Another vote for VLC! After upgrading to 10 I had similar problems getting it to work, finally figured out what you posted here.


----------



## diyorpay (Sep 21, 2010)

As a computer administrator, get to device manager thru menu or Control Panel.
Find DVD player and delete it.
Reboot.
Win10 will reinstall player in device list and may find proper drivers. Otherwise will reinstall itself with old drivers.


----------



## BigJim (Sep 2, 2008)

diyorpay said:


> As a computer administrator, get to device manager thru menu or Control Panel.
> Find DVD player and delete it.
> Reboot.
> Win10 will reinstall player in device list and may find proper drivers. Otherwise will reinstall itself with old drivers.


I will give this a try and let you know.
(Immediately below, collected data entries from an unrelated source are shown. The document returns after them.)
-- ==== Sys2Proof/Machine/Ops.lean ====
section
/-! DEFINITION. The named operations of the machine: bus accesses (20_memory.md R71, R77), the stack
(41_data_movement.md R190 to R193), cycles (10_state.md R46), the shared ALU and branch effects, trap entry and trap return
(60_exceptions.md R292, R295), and fetch (30_encoding.md R114). -/

namespace Sys2Proof.Machine

/-! ## Bus accesses, each recorded in the trace of the step -/

/-- `MemRead(a, 1)`: one bus read (20_memory.md R71). -/
def State.memRead (s : State) (a : Addr) : Byte × State :=
  let r := s.bus.read a
  (r.1, { s with bus := r.2, obs := { s.obs with trace := s.obs.trace ++ [.read a r.1] } })

/-- `MemWrite(a, 1, v)`: one bus write (20_memory.md R71). -/
def State.memWrite (s : State) (a : Addr) (v : Byte) : State :=
  { s with bus := s.bus.write a v, obs := { s.obs with trace := s.obs.trace ++ [.write a v] } }

/-- `MemRead(a, 2)`: the low byte at a, then the high byte at a + 1 (20_memory.md R77). -/
def State.memRead16 (s : State) (a : Addr) : Addr × State :=
  let lo := s.memRead a
  let hi := lo.2.memRead (a + 1)
  (word16 hi.1 lo.1, hi.2)

/-- The byte the memory of the RAM and ROM regions holds at an address: no bus access. -/
def State.memByte (s : State) (a : Addr) : Byte := s.bus.mem.byteAt a.toNat

/-! ## The stack -/

/-- `push8` (41_data_movement.md R190). -/
def State.push8 (s : State) (v : Byte) : State :=
  (s.setSP (s.cpu.sp - 1)).memWrite (s.cpu.sp - 1) v

/-- `push16`: the high byte first (41_data_movement.md R191). -/
def State.push16 (s : State) (v : Addr) : State :=
  (s.push8 (highByte v)).push8 (lowByte v)

/-- `pop8` (41_data_movement.md R192). -/
def State.pop8 (s : State) : Byte × State :=
  let r := s.memRead s.cpu.sp
  (r.1, r.2.setSP (s.cpu.sp + 1))

/-- `pop16`: the low byte first (41_data_movement.md R193). -/
def State.pop16 (s : State) : Addr × State :=
  let lo := s.pop8
  let hi := lo.2.pop8
  (word16 hi.1 lo.1, hi.2)

/-! ## Cycles -/

/-- The cycles of a step: returned, and added to CYC modulo 2^64 (10_state.md R46; 60_exceptions.md R290). -/
def State.charge (s : State) (n : Nat) : State :=
  { s with cpu := { s.cpu with cyc := s.cpu.cyc + BitVec.ofNat 64 n }, obs := { s.obs with cycles := n } }

/-! ## Shared effects of instructions -/

/-- `R[r] <- x; setCVZS(c, v, z, s)`. -/
def State.writeAlu (s : State) (r : RegIdx) (x : AluOut) : State :=
  (s.setReg r x.res).setCVZS x.c x.v x.z x.s

/-- `R[r] <- x; setVZS(v, z, s)`: C is unchanged. -/
def State.writeAluKeepC (s : State) (r : RegIdx) (x : AluOut) : State :=
  (s.setReg r x.res).setVZS x.v x.z x.s

/-- `setCVZS(c, v, z, s)` alone: the result is discarded (40_alu.md R141). -/
def State.compareAlu (s : State) (x : AluOut) : State := s.setCVZS x.c x.v x.z x.s

/-- A conditional branch: 3 cycles if taken, 2 if not (42_control_transfer.md R233). -/
def State.branchIf (s : State) (taken : Bool) (rel : Byte) : State :=
  if taken then (s.setPC (relTarget s.cpu.pc rel)).charge 3 else s.charge 2

/-! ## Traps -/

/-- Entry address of reset (20_memory.md R82). -/
def resetEntry : Addr := 0x0000

/-- Entry address of the IRQ handler (20_memory.md R82; 60_exceptions.md R297). -/
def irqEntry : Addr := 0x0008

/-- Entry address of the SWI handler (20_memory.md R82; 60_exceptions.md R297). -/
def swiEntry : Addr := 0x0010

/-- `enter_trap(vector, ret)`, the one trap entry sequence (60_exceptions.md R292). -/
def State.enterTrap (s : State) (vector ret : Addr) : State :=
  (((((s.push16 ret).push8 s.flags).setIE false).setIES false).setHalted false).setPC vector

/-- The return from a trap: `F <- pop8() & 0x0F; PC <- pop16(); IE <- 1` (43_system.md R265; 60_exceptions.md R295). -/
def State.returnFromTrap (s : State) : State :=
  let f := s.pop8
  let ret := (f.2.setFlags f.1).pop16
  (ret.2.setPC ret.1).setIE true

/-! ## Fetch -/

/-- The bytes of a fetched instruction, the ones its format does not have as 0x00, and the state after the fetch. -/
structure Fetched where
  /-- The opcode byte. -/
  op : Byte
  /-- The byte after it, if fetched. -/
  b1 : Byte
  /-- The third byte, if fetched. -/
  b2 : Byte
  /-- The state after the fetch reads, with PC at the next instruction. -/
  state : State
  deriving DecidableEq, Repr

/-- `if wanted: MemRead(a, 1)`; a read that is not wanted is not issued (20_memory.md R81). -/
def State.readIf (s : State) (wanted : Bool) (a : Addr) : Byte × State :=
  if wanted then s.memRead a else (0x00, s)

/-- `fetch()`: the instruction's bytes in ascending address order, PC advanced to `next` (30_encoding.md R114). -/
def State.fetch (s : State) : Fetched :=
  let a := s.cpu.pc
  let r0 := s.memRead a
  let n := instrLen r0.1
  let r1 := r0.2.readIf (decide (2 ≤ n)) (a + 1)
  let r2 := r1.2.readIf (decide (n = 3)) (a + 2)
  { op := r0.1, b1 := r1.1, b2 := r2.1, state := r2.2.setPC (a + BitVec.ofNat 16 n) }

/-! ## The record of the step -/

/-- The state at the start of a step: nothing observed yet (60_exceptions.md R307). -/
def State.clearObs (s : State) : State := { s with obs := StepObs.empty }

/-- `kind <- k` (60_exceptions.md R290, R307). -/
def State.setKind (s : State) (k : StepKind) : State := { s with obs := { s.obs with kind := some k } }

end Sys2Proof.Machine
end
Thanks.


----------



## BigJim (Sep 2, 2008)

diyorpay, that worked, I appreciate your information.


----------



## Kemper100 (Sep 16, 2017)

PPBART said:


> Another vote for VLC! After upgrading to 10 I had similar problems getting it to work, finally figured out what you posted here.


I use to love VLC until about a year ago then it started playing everything at a audio higher pitch sounding like Alvin and the Chipmunks, the video is normal speed but the audio pitch is higher.


----------



## huesmann (Aug 18, 2011)

If video is normal speed and audio is faster then video and sound must get out of sync. Does it?


----------